No, what really stumps us about George Clooney is all that time he spent, before ER, wandering in the wilderness of Hollywood like some kind of cut-rate Jan-Michael Vincent. His pre-ER credits are so laughably bottom-of-the-barrel, so ludicrously struggling-actorish, that you can't help getting suspicious that maybe he planned it all as a huge practical joke. As though he bragged to some buddies circa 1981, "Wouldn't it be hilarious if, before I become the huge movie star I am so obviously genetically programmed to be, I bummed around for ten years doing Combat High? Grizzly 2: The Predator? Return of the Killer Tomatoes?" How plausible is it that, in a city crawling with casting agents and talent scouts, not one of them spotted Clooney as "Chic Chesbro" in TV's Sunset Beat in 1990 and thought, Hmmm, maybe that kid's got something?
Because, to watch Clooney now, it seems pretty obvious that he's got something.

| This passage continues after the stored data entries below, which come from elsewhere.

-- ==== Sys2Proof/Tests/Slice0.lean ====
section
/-! SUPPORT. Named tests: each check of well-formedness refuses an ill-formed command, words of Lane instructions written out bit by
bit decode as R256 and R258 say, worked examples of the spec, and for every statement states and operands that meet its premises. -/

namespace Sys2Proof.Tests

set_option Elab.async false

open Sys2Proof.Machine

/-! ### States -/

/-- A device that has booted, in a device state, with every path at level V and the main image running. -/
def up (d : DevState) : State :=
  { State.reset with
    dev := { State.reset.dev with phase := .up, state := d, committed := true }
    time := { State.reset.time with sec := 100, acc := 123 * 2 ^ 24 + 77 }
    staged := if d = .config then some [] else none
    recd := { State.reset.recd with mounted := true, optime := 5000 }
    sec := { State.reset.sec with main := { State.reset.sec.main with running := some false, stA := .valid } }
    objs := [(kDevState, [BitVec.ofNat 8 d.code]), (kAccPathLevel, [3, 3, 3, 3])] }

/-- The owner of a pair, and its standby. -/
def ownerOf (s : State) : State := (s.setN kRedPartner 1).setN kRedClaimState 3
def standbyOf (s : State) : State := (s.setN kRedPartner 1).setN kRedClaimState 1

/-- A frame and a dictionary message to build on. -/
def frame0 : Frame :=
  { ring := .m, ch := .a, type := 1, addr := 5, slot := 1, seq := 0, age := 0, flags := 0, mpos := 0, payload := [] }
def message0 : DictMsg := { op := 1, flags := 1, tid := 7, index := 0x2000, sub := 0x0B, dest := 0, param := 0, data := [] }
def time0 : Time96 := ⟨1, 2, 3⟩

/-- A write that waits, due at once. -/
def waiting (s : State) (k : Nat) (d : Bytes) : State := { s with dict := { s.dict with pendingWrites := [⟨.pcie, k, d, s.cycle⟩] } }

/-! ### Premises as decidable propositions -/

theorem direct_of {i j : Nat} {s : State}
    (h : (s.isIn [.inert, .config, .fault, .service] && (objRow? i j).all (fun r => !staging s r)) = true) : Direct i j s := by
  simp only [Bool.and_eq_true] at h
  refine ⟨h.1, fun r hr => ?_⟩
  have := h.2
  rw [hr] at this
  simpa using this

theorem heard_pcie {m : DictMsg} {s : State}
    (h : s.served .pcie = true ∧ (s.rq .pcie).tid ≠ some m.tid.toNat ∧ (s.rq .pcie).openReq = none ∧ s.n kShedStage = 0 ∧
      m.data.length ≤ s.segSize .pcie ∧ m.flags.toNat.testBit 1 = false) : Heard .pcie m s :=
  ⟨h.1, h.2.1, h.2.2.1, h.2.2.2.1, h.2.2.2.2.1, fun _ => h.2.2.2.2.2, nofun, nofun⟩

/-! ### Well-formedness: each check refuses a command -/

theorem test_wf_timeSet : (Instr.timeSet .pcie ⟨0, 1000000000, 0⟩).wf = false ∧ (Instr.timeSet .pcie ⟨0, 999999999, 0⟩).wf = true := by
  decide
theorem test_wf_exchange : (Instr.timeExchange ⟨0, time0, time0, time0, ⟨0, 1000000000, 0⟩, false⟩).wf = false := by decide
/-- A PTP message of domain 0 from a port of clock 77. -/
def ptp0 (k : PtpKind) (ingress : Time96) : PtpMsg :=
  ⟨k, false, 0, 77, 1, 9, 0, time0, time0, ingress, false, 77, 37, ⟨128, 6, 0x20, 0x4000, 128, 0⟩⟩
theorem test_wf_ptp : (Instr.ptpMessage (ptp0 .syncOneStep ⟨0, 1000000000, 0⟩)).wf = false := by decide
theorem test_wf_message : ∀ op ∈ [Instr.read .pcie, .write .pcie, .segRead .pcie, .segWrite .pcie, .desc .pcie, .cancel .pcie,
      .dictFinalResponse ⟨.m, 5, 0⟩, .serviceDatagram 0 0 47120],
    (op { message0 with data := zeros 1025 }).wf = false ∧ (op { message0 with data := zeros 1024 }).wf = true := by decide +kernel
theorem test_wf_frame_length : ∀ c ∈ [Instr.data, .repeat], (c { frame0 with payload := zeros 1025 } time0).wf = false ∧
    (c { frame0 with payload := zeros 1024 } time0).wf = true := by decide +kernel
theorem test_wf_frame_type : ∀ c ∈ [Instr.null, .start (.head .m), .event, .hb .link, .safetyStatus, .forwardedRequest, .forwardAck,
      .nodeStatusShare, .sync (.head .m) .east, .arbInsert (.head .m) .a 0 true],
    (c { frame0 with type := 10 }).wf = false ∧ (c { frame0 with type := 9 }).wf = true := by decide +kernel
theorem test_wf_stamps : (Instr.delayRequest (.head .m) frame0 ⟨0, 1000000000, 0⟩ time0).wf = false ∧
    (Instr.delayResponse frame0 ⟨0, 1000000000, 0⟩ true).wf = false ∧
    (Instr.frameReceive (.own .me) true [] true ⟨0, 1000000000, 0⟩ false).wf = false ∧
    (Instr.safetyCommand .m 5 { frame0 with type := 15 } 0).wf = false := by decide
theorem test_wf_move : ∀ c ∈ [Instr.moveJoint, .moveLinear, .moveCircular, .moveSegment, .moveCam, .moveStop],
    (c .pcie (.arm 0) (zeros 97)).wf = false ∧ (c .pcie (.arm 0) (zeros 96)).wf = true := by decide +kernel
theorem test_wf_absReading : (Instr.absReading 0 (2 ^ 48) 0 true time0).wf = false ∧
    (Instr.absReading 0 0 128 true time0).wf = false ∧ (Instr.absReading 0 (2 ^ 48 - 1) 127 true time0).wf = true := by decide

/-! ### Premises: the queue, reset and boot -/

theorem test_premises_queue : ({ State.reset with pending := [.timeTick] } : State).pending = .timeTick :: [] ∧
    State.reset.pending = [] := by decide

theorem test_premises_powerOn : (ResetCause.internalPor = .internalPor ∨ False) ∧
    (∃ ns, ResetCause.pulse 10000 = .pulse ns ∧ 10000 ≤ ns) ∧ 1000 ≤ 1000 := ⟨.inl rfl, ⟨10000, rfl, by decide⟩, by decide⟩

theorem test_premises_bootBegins : State.reset.dev.phase = .reset ∧ (up .run).dev.phase ≠ .reset := by decide

/-- A device in its start-up tests. -/
def booting : State := { State.reset with dev := { State.reset.dev with phase := .booting } }
def bootingWith : State := { booting with sec := (up .inert).sec }
theorem test_premises_bootSetsTier : booting.dev.phase = .booting ∧ bootingWith.dev.phase = .booting := by decide
theorem test_premises_bootSetsTier_bits :
    anyBit (2 ^ 40) [39, 40] ∧ ¬ anyBit (2 ^ 41) [39, 40] ∧ anyBit (2 ^ 41) [41, 42, 43, 46] ∧
    allBits 0xFFFF00 ((List.range 16).map (· + 8)) ∧ ¬ allBits 0x7FFF00 ((List.range 16).map (· + 8)) ∧
    allBits 0x3800000000 [35, 36, 37] ∧ anyBit (2 ^ 24) [24, 30, 32, 33, 38, 44] ∧ allBits 0xFF (List.range 8) ∧
    ¬ allBits 0x7F (List.range 8) ∧ anyBit 0x7F (List.range 24 ++ [25, 26, 27, 28, 29, 31, 45]) := by
  unfold anyBit allBits; decide +kernel

theorem test_premises_boardSignals : (up .sync).dev.phase = .up ∧ (up .sync).mon.rails.length = 7 ∧ (up .sync).mon.pll.length = 6 := by
  decide +kernel

/-! ### Premises: cell time -/

/-- A slew that has less left than its step, at the end of a second. -/
def slewing (rem : Int) : State :=
  { up .run with time := { (up .run).time with slewRem := rem, slewStep := 3, acc := 999999999 * 2 ^ 24 + 2 ^ 23 } }
theorem test_premises_tick : ∀ p ∈ [(slewing (-2), (-2 : Int)), (slewing 5, 3), (slewing 0, 0)],
    p.1.dev.phase ≠ .reset ∧ p.1.time.running = true ∧ p.1.time.stepTo = none ∧ p.1.time.acc < 1000000000 * 2 ^ 24 ∧
    p.1.time.sec + 1 < 2 ^ 48 ∧ p.2 = (if p.1.time.slewRem < 0 then -1 else 1) * min (p.1.time.slewStep : Int) p.1.time.slewRem.natAbs ∧
    0 ≤ (p.1.n kTimeInc : Int) + p.2 ∧ (p.1.n kTimeInc : Int) + p.2 ≤ 1000000000 * 2 ^ 24 := by decide +kernel

/-- A step is set; and a clock that stands still. -/
def stepping : State := { up .run with time := { (up .run).time with stepTo := some (7, 999999999, 0xFFFF) } }
def stopped : State := { up .run with time := { (up .run).time with running := false } }
theorem test_premises_stepTick : stepping.dev.phase ≠ .reset ∧ stepping.time.running = true ∧
    stepping.time.stepTo = some (7, 999999999, 0xFFFF) ∧ stopped.time.running = false := by decide +kernel

def steered : State := (up .inert).setN kTimeServo 1
theorem test_premises_timeWrites : Allowed .pcie 0x2000 0x05 (time96Bytes time0) (fun _ => 0) (up .inert) ∧ Direct 0x2000 0x05 (up .inert) ∧
    steered.served .pcie = true ∧ writeCheck steered .pcie 0x2000 0x02 (le 4 0x27F00000) = 0 ∧
    writeCheck steered .pcie 0x2000 0x02 (le 4 0x28100001) = 0 ∧ Direct 0x2000 0x02 steered ∧
    steered.n kTimeServo = 1 ∧ writeCheck steered .pcie 0x2000 0x03 (le 8 (-65536000000 : BitVec 64).toNat) = 0 ∧
    Direct 0x2000 0x03 steered ∧ (-65536000000 : BitVec 64).toInt.natAbs ≤ 65536000000 ∧
    Allowed .pcie 0x2000 0x07 [2] (fun _ => 0) (up .inert) ∧ Direct 0x2000 0x07 (up .inert) ∧
    (up .inert).mastership = true ∧ (standbyOf (up .inert)).mastership = false ∧
    ((0x27EFFFFF : W32).toNat < 0x27F00000 ∨ 0x28100000 < (0x28100001 : W32).toNat) ∧ (up .inert).n kTimeServo = 0 :=
  ⟨by unfold Allowed; decide +kernel, direct_of (by decide +kernel), by decide +kernel, by decide +kernel, by decide +kernel,
    direct_of (by decide +kernel), by decide +kernel, by decide +kernel, direct_of (by decide +kernel), by decide +kernel,
    by unfold Allowed; decide +kernel, direct_of (by decide +kernel), by decide +kernel, by decide +kernel, by decide, by decide +kernel⟩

No matter. Consider he nabbed the Golden Globe for his very charming turn in O Brother, and he has enticing future projects like Charlie Kaufman's Chuck Barris bio, Confessions of a Dangerous Mind, and Steven Soderbergh's Ocean's Eleven remake loaded in the torpedo tubes, we think he'll be just fine. As such, we aren't so much calling for Clooney to receive more fame as we are sounding the klaxons and unleashing a great Aaah-ooo-gah! Aaah-ooo-gah! to warn the citizenry: hug your loved ones, stock your pantries, and find shelter in doorways and under desks, because Clooney is about to start sucking up all the fame in a hundred-mile radius like the great, huge fame-sucking vacuum he has become.